Coffee lovers, here's something that may delight you. According to a latest study, the placebo effect of coffee may heighten arousal, ambition and focus in regular drinkers without them actually consuming the beverage. For the study, the researchers tried to explore the association between coffee and arousal to see if the brain's exposure to stimuli is able to deliver similar cognitive benefits as a caffeine buzz.

 "As long as individuals see a connection between coffee and arousal, whatever its origin may be, mere exposure to coffee-related cues might trigger arousal in and of themselves without ingesting any form of caffeine," said Eugene Chan, lead researcher of the study, published in the Journal of Consciousness and Cognition.

The researchers revealed, that merely smelling coffee could do the trick. They explained that smelling coffee gives rise to the beverage's psychoactive, arousing effects. This occurs because the brains of regular coffee drinkers are conditioned to respond to coffee in certain ways, as per the prominent Pavlov's dog theory.

"So, walking past your favourite cafe, smelling the odours of coffee grounds, or even witnessing coffee-related cues in the form of advertising can trigger the chemical receptors in our body enough for us to obtain the same arousal sensations without consumption," Chain explained.

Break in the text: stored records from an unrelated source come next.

-- ==== Sys2Proof/Laws/State.lean ====
section
/-! SUPPORT. What each named update of the state leaves in each field: one lemma per field and update, so that no later
proof unfolds a record update. -/

namespace Sys2Proof.Machine

/-! ### State.drawn -/

@[simp] theorem State.drawn_cfg (s : State) : s.drawn.cfg = s.cfg := rfl
@[simp] theorem State.drawn_platform (s : State) : s.drawn.platform = s.platform := rfl
@[simp] theorem State.drawn_mode (s : State) : s.drawn.mode = s.mode := rfl
@[simp] theorem State.drawn_pc (s : State) : s.drawn.pc = s.pc := rfl
@[simp] theorem State.drawn_npc (s : State) : s.drawn.npc = s.npc := rfl
@[simp] theorem State.drawn_ir (s : State) : s.drawn.ir = s.ir := rfl
@[simp] theorem State.drawn_psr (s : State) : s.drawn.psr = s.psr := rfl
@[simp] theorem State.drawn_wim (s : State) : s.drawn.wim = s.wim := rfl
@[simp] theorem State.drawn_tba (s : State) : s.drawn.tba = s.tba := rfl
@[simp] theorem State.drawn_tt (s : State) : s.drawn.tt = s.tt := rfl
@[simp] theorem State.drawn_y (s : State) : s.drawn.y = s.y := rfl
@[simp] theorem State.drawn_regs (s : State) : s.drawn.regs = s.regs := rfl
@[simp] theorem State.drawn_annulNext (s : State) : s.drawn.annulNext = s.annulNext := rfl
@[simp] theorem State.drawn_condDelay (s : State) : s.drawn.condDelay = s.condDelay := rfl
@[simp] theorem State.drawn_pfcSum (s : State) : s.drawn.pfcSum = s.pfcSum := rfl
@[simp] theorem State.drawn_pfcCheckEnabled (s : State) : s.drawn.pfcCheckEnabled = s.pfcCheckEnabled := rfl
@[simp] theorem State.drawn_fpu (s : State) : s.drawn.fpu = s.fpu := rfl
@[simp] theorem State.drawn_cp (s : State) : s.drawn.cp = s.cp := rfl
@[simp] theorem State.drawn_cpCompare (s : State) : s.drawn.cpCompare = s.cpCompare := rfl
@[simp] theorem State.drawn_hwerror (s : State) : s.drawn.hwerror = s.hwerror := rfl
@[simp] theorem State.drawn_mem (s : State) : s.drawn.mem = s.mem := rfl
@[simp] theorem State.drawn_wrote (s : State) : s.drawn.wrote = s.wrote := rfl
@[simp] theorem State.drawn_recent1 (s : State) : s.drawn.recent1 = s.recent1 := rfl
@[simp] theorem State.drawn_recent2 (s : State) : s.drawn.recent2 = s.recent2 := rfl
@[simp] theorem State.drawn_badLoad (s : State) : s.drawn.badLoad = s.badLoad := rfl
@[simp] theorem State.drawn_pins (s : State) : s.drawn.pins = s.pins := rfl
@[simp] theorem State.drawn_env (s : State) : s.drawn.env = s.env := rfl
@[simp] theorem State.drawn_events (s : State) : s.drawn.events = s.events := rfl
@[simp] theorem State.drawn_draws (s : State) : s.drawn.draws = (s.draws + 1) := rfl

/-! ### State.emit -/

@[simp] theorem State.emit_cfg (s : State) (e : Event) : (s.emit e).cfg = s.cfg := rfl
@[simp] theorem State.emit_platform (s : State) (e : Event) : (s.emit e).platform = s.platform := rfl
@[simp] theorem State.emit_mode (s : State) (e : Event) : (s.emit e).mode = s.mode := rfl
@[simp] theorem State.emit_pc (s : State) (e : Event) : (s.emit e).pc = s.pc := rfl
@[simp] theorem State.emit_npc (s : State) (e : Event) : (s.emit e).npc = s.npc := rfl
@[simp] theorem State.emit_ir (s : State) (e : Event) : (s.emit e).ir = s.ir := rfl
@[simp] theorem State.emit_psr (s : State) (e : Event) : (s.emit e).psr = s.psr := rfl
@[simp] theorem State.emit_wim (s : State) (e : Event) : (s.emit e).wim = s.wim := rfl
@[simp] theorem State.emit_tba (s : State) (e : Event) : (s.emit e).tba = s.tba := rfl
@[simp] theorem State.emit_tt (s : State) (e : Event) : (s.emit e).tt = s.tt := rfl
@[simp] theorem State.emit_y (s : State) (e : Event) : (s.emit e).y = s.y := rfl
@[simp] theorem State.emit_regs (s : State) (e : Event) : (s.emit e).regs = s.regs := rfl
@[simp] theorem State.emit_annulNext (s : State) (e : Event) : (s.emit e).annulNext = s.annulNext := rfl
@[simp] theorem State.emit_condDelay (s : State) (e : Event) : (s.emit e).condDelay = s.condDelay := rfl
@[simp] theorem State.emit_pfcSum (s : State) (e : Event) : (s.emit e).pfcSum = s.pfcSum := rfl
@[simp] theorem State.emit_pfcCheckEnabled (s : State) (e : Event) : (s.emit e).pfcCheckEnabled = s.pfcCheckEnabled :=
  rfl
@[simp] theorem State.emit_fpu (s : State) (e : Event) : (s.emit e).fpu = s.fpu := rfl
@[simp] theorem State.emit_cp (s : State) (e : Event) : (s.emit e).cp = s.cp := rfl
@[simp] theorem State.emit_cpCompare (s : State) (e : Event) : (s.emit e).cpCompare = s.cpCompare := rfl
@[simp] theorem State.emit_hwerror (s : State) (e : Event) : (s.emit e).hwerror = s.hwerror := rfl
@[simp] theorem State.emit_mem (s : State) (e : Event) : (s.emit e).mem = s.mem := rfl
@[simp] theorem State.emit_wrote (s : State) (e : Event) : (s.emit e).wrote = s.wrote := rfl
@[simp] theorem State.emit_recent1 (s : State) (e : Event) : (s.emit e).recent1 = s.recent1 := rfl
@[simp] theorem State.emit_recent2 (s : State) (e : Event) : (s.emit e).recent2 = s.recent2 := rfl
@[simp] theorem State.emit_badLoad (s : State) (e : Event) : (s.emit e).badLoad = s.badLoad := rfl
@[simp] theorem State.emit_pins (s : State) (e : Event) : (s.emit e).pins = s.pins := rfl
@[simp] theorem State.emit_env (s : State) (e : Event) : (s.emit e).env = s.env := rfl
@[simp] theorem State.emit_events (s : State) (e : Event) : (s.emit e).events = (s.events ++ [e]) := rfl
@[simp] theorem State.emit_draws (s : State) (e : Event) : (s.emit e).draws = s.draws := rfl

/-! ### State.retire -/

@[simp] theorem State.retire_cfg (s : State) : s.retire.cfg = s.cfg := rfl
@[simp] theorem State.retire_platform (s : State) : s.retire.platform = s.platform := rfl
@[simp] theorem State.retire_mode (s : State) : s.retire.mode = s.mode := rfl
@[simp] theorem State.retire_pc (s : State) : s.retire.pc = s.pc := rfl
@[simp] theorem State.retire_npc (s : State) : s.retire.npc = s.npc := rfl
@[simp] theorem State.retire_ir (s : State) : s.retire.ir = s.ir := rfl
@[simp] theorem State.retire_psr (s : State) : s.retire.psr = s.psr := rfl
@[simp] theorem State.retire_wim (s : State) : s.retire.wim = s.wim := rfl
@[simp] theorem State.retire_tba (s : State) : s.retire.tba = s.tba := rfl
@[simp] theorem State.retire_tt (s : State) : s.retire.tt = s.tt := rfl
@[simp] theorem State.retire_y (s : State) : s.retire.y = s.y := rfl
@[simp] theorem State.retire_regs (s : State) : s.retire.regs = s.regs := rfl
@[simp] theorem State.retire_annulNext (s : State) : s.retire.annulNext = s.annulNext := rfl
@[simp] theorem State.retire_condDelay (s : State) : s.retire.condDelay = false := rfl
@[simp] theorem State.retire_pfcSum (s : State) :
    s.retire.pfcSum = (if s.cfg.flowEnabled then s.pfcSum ^^^ s.ir else s.pfcSum) :=
  rfl
@[simp] theorem State.retire_pfcCheckEnabled (s : State) : s.retire.pfcCheckEnabled = s.pfcCheckEnabled := rfl
@[simp] theorem State.retire_fpu (s : State) : s.retire.fpu = s.fpu := rfl
@[simp] theorem State.retire_cp (s : State) : s.retire.cp = s.cp := rfl
@[simp] theorem State.retire_cpCompare (s : State) : s.retire.cpCompare = false := rfl
@[simp] theorem State.retire_hwerror (s : State) : s.retire.hwerror = s.hwerror := rfl
@[simp] theorem State.retire_mem (s : State) : s.retire.mem = s.mem := rfl
@[simp] theorem State.retire_wrote (s : State) : s.retire.wrote = [] := rfl
@[simp] theorem State.retire_recent1 (s : State) : s.retire.recent1 = s.wrote := rfl
@[simp] theorem State.retire_recent2 (s : State) : s.retire.recent2 = s.recent1 := rfl
@[simp] theorem State.retire_badLoad (s : State) : s.retire.badLoad = s.badLoad := rfl
@[simp] theorem State.retire_pins (s : State) : s.retire.pins = s.pins := rfl
@[simp] theorem State.retire_env (s : State) : s.retire.env = s.env := rfl
@[simp] theorem State.retire_events (s : State) : s.retire.events = s.events := rfl
@[simp] theorem State.retire_draws (s : State) : s.retire.draws = s.draws := rfl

For the study, the scientists studied 871 participants from Western and Eastern cultures. They exposed the participants to coffee and tea-related cues across four separate experiments designed to make them think of the substance without actually taking it in.

As part of one task, participants had to think of advertising slogans for coffee or tea. In another task, they had to mock-up news stories about the health benefits of drinking coffee or tea. The researchers monitored their arousal levels and heart rates throughout all these tasks.

The premise of the study was based on a psychological effect called 'mental construal'. It determines how people think and process information, if they focus on larger picture or the narrow details also play their part.

The cognitive-altering effects of coffee were more prevalent in participants from Western countries, where coffee is more popular and has connotations related to energy, focus, and ambition, compared to those from Eastern countries. Coffee was also associated with greater arousal than tea.

"Our research can offer intriguing implications, as it relies not on physiology but rather psychological associations to change our cognitive patterns," Chan asserted.

According to the researchers, this study could even help to explain how drinking decaffeinated coffee can produce faster reaction times on tasks. Perhaps, the mental association between coffee and arousal is so strong that it can produce cognitive changes even where there's no caffeine ingestion physiologically.

"This adds to the growing amount of literature documenting that the foods we eat and the beverages we drink do more than simply provide nutrition or pleasure - mere exposure to, or reminders of them, affect how we think," Chan concluded.